> About this exercise: Your answer must be every line of the data that holds the string "shareOf".

***

-- ==== Sys2Proof/Machine/Granary.lean ====
section
/-! DEFINITION. The Granary's cache ways: which HBM lines they hold, allocation and eviction, victim entries, draining ways,
and what an error check finds (R209-R213, R217, R226-R230, R301, R303). The bytes of a line stand in memory's cells, whichever
copy holds them. -/

namespace Sys2Proof.Machine

/-! ### Share classes -/

/-- The class under which a request of a partition goes (R301); none refuses it under class 0x34. -/
def classFor (g : Settings) (p cls : Nat) : Option Nat :=
  let ok := fun c => (g.shareOf c).valid && (g.shareOf c).owner = p
  if ok cls then some cls else (List.range 64).find? ok

/-! ### Lines held -/

/-- Slice and set of an HBM line (R209); the set is the model's open function. -/
def sameSet (a b : Nat) : Bool :=
  sliceOf a = sliceOf b && Config.granarySet a % 65536 = Config.granarySet b % 65536

/-- The line becomes the most recently used one; a write marks it dirty (R211). -/
def touchLine (s : State) (c : CacheLine) (write : Bool) : State :=
  { s with mem := { s.mem with
      cache := { c with dirty := c.dirty || write } :: s.mem.cache.filter fun x => x.line ≠ c.line } }

def dropLine (s : State) (line : Nat) : State :=
  { s with mem := { s.mem with cache := s.mem.cache.filter fun x => x.line ≠ line } }

/-- A victim entry of a way and slice is free (R212). -/
def victimRoom (s : State) (way line : Nat) : Bool :=
  (s.mem.victims.filter fun v => v.way = way && sliceOf v.line = sliceOf line).length < 32

/-- A miss of class `cls` counts a refused allocation as a way miss while the class is below its quota (R303). -/
def wayMiss (s : State) (cls held : Nat) : State :=
  if held < (s.set.shareOf cls).wayQuota then
    { s with fab := { s.fab with wayMiss := s.fab.wayMiss.put cls (s.fab.wayMiss.get cls 0 + 1) } }
  else s

/-- The ways in which a partition allocates now: its own, but for draining ones (R209, R217). -/
def allocWays (s : State) (p : Nat) : List Nat := (s.set.cacheWays p).filter fun w => !s.mem.draining.contains w

/-- The last of a list that a test picks: the least recently used one. -/
def lastSome {α : Type} (l : List α) (f : α → Bool) : Option α := l.reverse.find? f

/-- A line is allocated for a class of a partition, or not (R209, R213, R303). -/
def allocate (s : State) (p cls line : Nat) (write : Bool) : State :=
  let ways := allocWays s p
  if ways.isEmpty then s
  else
    let here := s.mem.cache.filter fun c => sameSet c.line line && (s.set.cacheWays p).contains c.way
    let held := fun k => (here.filter fun c => c.cls = k).length
    let fresh : CacheLine := { line := line, way := 0, cls := cls, dirty := write }
    let free := ways.find? fun w => !here.any fun c => c.way = w
    match free with
    | some w => { s with mem := { s.mem with cache := { fresh with way := w } :: s.mem.cache } }
    | none =>
      let cand := here.filter fun c => ways.contains c.way
      let victim := (lastSome cand fun c => held c.cls > (s.set.shareOf c.cls).wayQuota).orElse
        fun _ => lastSome cand fun c => c.cls = cls
      match victim with
      | none => wayMiss s cls (held cls)
      | some v =>
        if v.dirty && !inTailrace s && !victimRoom s v.way v.line then wayMiss s cls (held cls)
        else
          let s1 := dropLine s v.line
          let s2 := if v.dirty && !inTailrace s then
            { s1 with mem := { s1.mem with victims := s1.mem.victims ++ [v] } } else s1
          { s2 with mem := { s2.mem with cache := { fresh with way := v.way } :: s2.mem.cache } }

/-- An access to an HBM line by a partition: a hit is served and touched, a miss may allocate; a line whose slice lies in a quarter that
is off bypasses the cache, and one whose stack or pseudo-channel answers nothing is not allocated (R209, R211, R220, R225, R233). -/
def cacheAccess (s : State) (p cls line : Nat) (write alloc : Bool) : State :=
  match cacheLine s line with
  | some c => touchLine s c write
  | none =>
    if alloc && answers s (domOfSlice (sliceOf line)) && !deadAt s (line * 128) then allocate s p cls line write else s

/-- The lines that a range of memory touches. -/
def lineSpan (pa n : Nat) : List Nat := upto (pa / 128) ((pa % 128 + n + 127) / 128)

/-- The lines of an access, one after another. -/
def cacheSpan (s : State) (p cls pa n : Nat) (write alloc : Bool) : State :=
  if pa < hbmEnd then
    (lineSpan pa n).foldl (fun a l => cacheAccess a p cls l write alloc) s
  else s

/-- Channel group of an HBM line (R223). -/
def chanGroup (line : Nat) : Nat := pcIndex (line * 128) / 16

/-- A channel group carries no plan's work in the bucket in progress: it is the tailrace before the commit window, or no active plan claims
it (R76, R77, R212). -/
def groupFree (s : State) (g : Nat) : Bool :=
  !s.turn.commit && (inTailrace s || !activeClaim s { type := 4, index := g } s.turn.bucket)

/-- Lines that one channel group writes in one bucket at the rate of its capacity record (R205, R222). -/
def groupLines (s : State) (g : Nat) : Nat := (capOf s { type := 4, index := g }).1 * s.set.bucketLen / 640

/-- Victims and the dirty lines of draining ways of one channel group are written to HBM, as many as a bucket takes, victims first; a
line of a draining way is invalid once it is clean (R212, R217). -/
def writeBackGroup (s : State) (lines : Nat) (g : Nat) : State :=
  let m := s.mem
  let vs := (m.victims.filter fun v => chanGroup v.line = g).take lines
  let dirty := ((m.cache.filter fun c => m.draining.contains c.way && c.dirty && chanGroup c.line = g).take (lines - vs.length)).map CacheLine.line
  { s with mem := { m with victims := m.victims.filter fun v => !vs.contains v,
                           cache := m.cache.filter fun c => !(m.draining.contains c.way && (!c.dirty || dirty.contains c.line)) } }

/-- The channel groups that are free write back (R76, R212, R217). -/
def writeBack (s : State) : State :=
  ((List.range 16).filter fun g => groupFree s g).foldl (fun a g => writeBackGroup a (groupLines s g) g) s
/-- A way is clean: it holds no dirty line (R218). -/
def wayClean (s : State) (w : Nat) : Bool := !s.mem.cache.any fun c => c.way = w && c.dirty

/-! ### Errors that a read finds -/

/-- A correction of a 64-byte unit of HBM by the hub's code, and the entry of class 0x21 with the symbol position (R227). -/
def correctedHbm (s : State) (pa part symbol : Nat) : State :=
  let u := pa / 64
  let n := s.mem.corrected.get u 0 + 1
  let s1 := { s with mem := { s.mem with corrected := s.mem.corrected.put u n } }
  record s1 { cls := 0x21, flags := if n ≥ 16 then 2 else 0, kind := 4, index := pcIndex pa, part := some part, addr := u * 64,
              d0 := symbol }

/-- Both 64-byte units of a line become poison, with their records (R228, R230). -/
def taintLine (s : State) (line source : Nat) : State :=
  taintWith (taintWith s (line * 128) source 0xFF) (line * 128 + 64) source 0xFF

/-- What an error check found in a unit of memory, where it is not poisoned already (R226-R230): HBM, or the Granary for a
cached line and for scratch. Bin errors are found by the arrays (R541). -/
def foundError (s : State) (pa part : Nat) (e : EccResult) : State :=
  let hbm : Rec := { cls := 0x21, kind := 4, index := pcIndex pa, part := some part, addr := pa / 64 * 64 }
  let gran : Rec := { cls := 0x20, kind := 3, index := sliceOf (pa / 128), part := some part, addr := pa / 64 * 64 }
  if s.mem.poisoned (keyOf s pa) then s
  else
    match e, regionOf pa, cacheLine s (pa / 128) with
    | .clean, _, _ => s
    | _, .bin _ _, _ => s
    | .corrected k, .hbm, none => correctedHbm s pa part k
    | .corrected _, _, _ => record s gran
    | .severity, .hbm, none => record s hbm
    | .severity, _, _ => s
    | .uncorrectable, .hbm, none => record (taintWith s pa 0 0xFF) { hbm with cls := 0x23 }
    | .uncorrectable, .hbm, some c =>
      if c.dirty then record (taintLine s c.line 2) { gran with cls := 0x24 } else record (dropLine s c.line) gran
    | .uncorrectable, _, _ => record (taintLine s (pa / 128) 1) { gran with cls := 0x24 }

end Sys2Proof.Machine
end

***

> Exercise solution:
  let ok := fun c => (g.shareOf c).valid && (g.shareOf c).owner = p
  if held < (s.set.shareOf cls).wayQuota then
      let victim := (lastSome cand fun c => held c.cls > (s.set.shareOf c.cls).wayQuota).orElse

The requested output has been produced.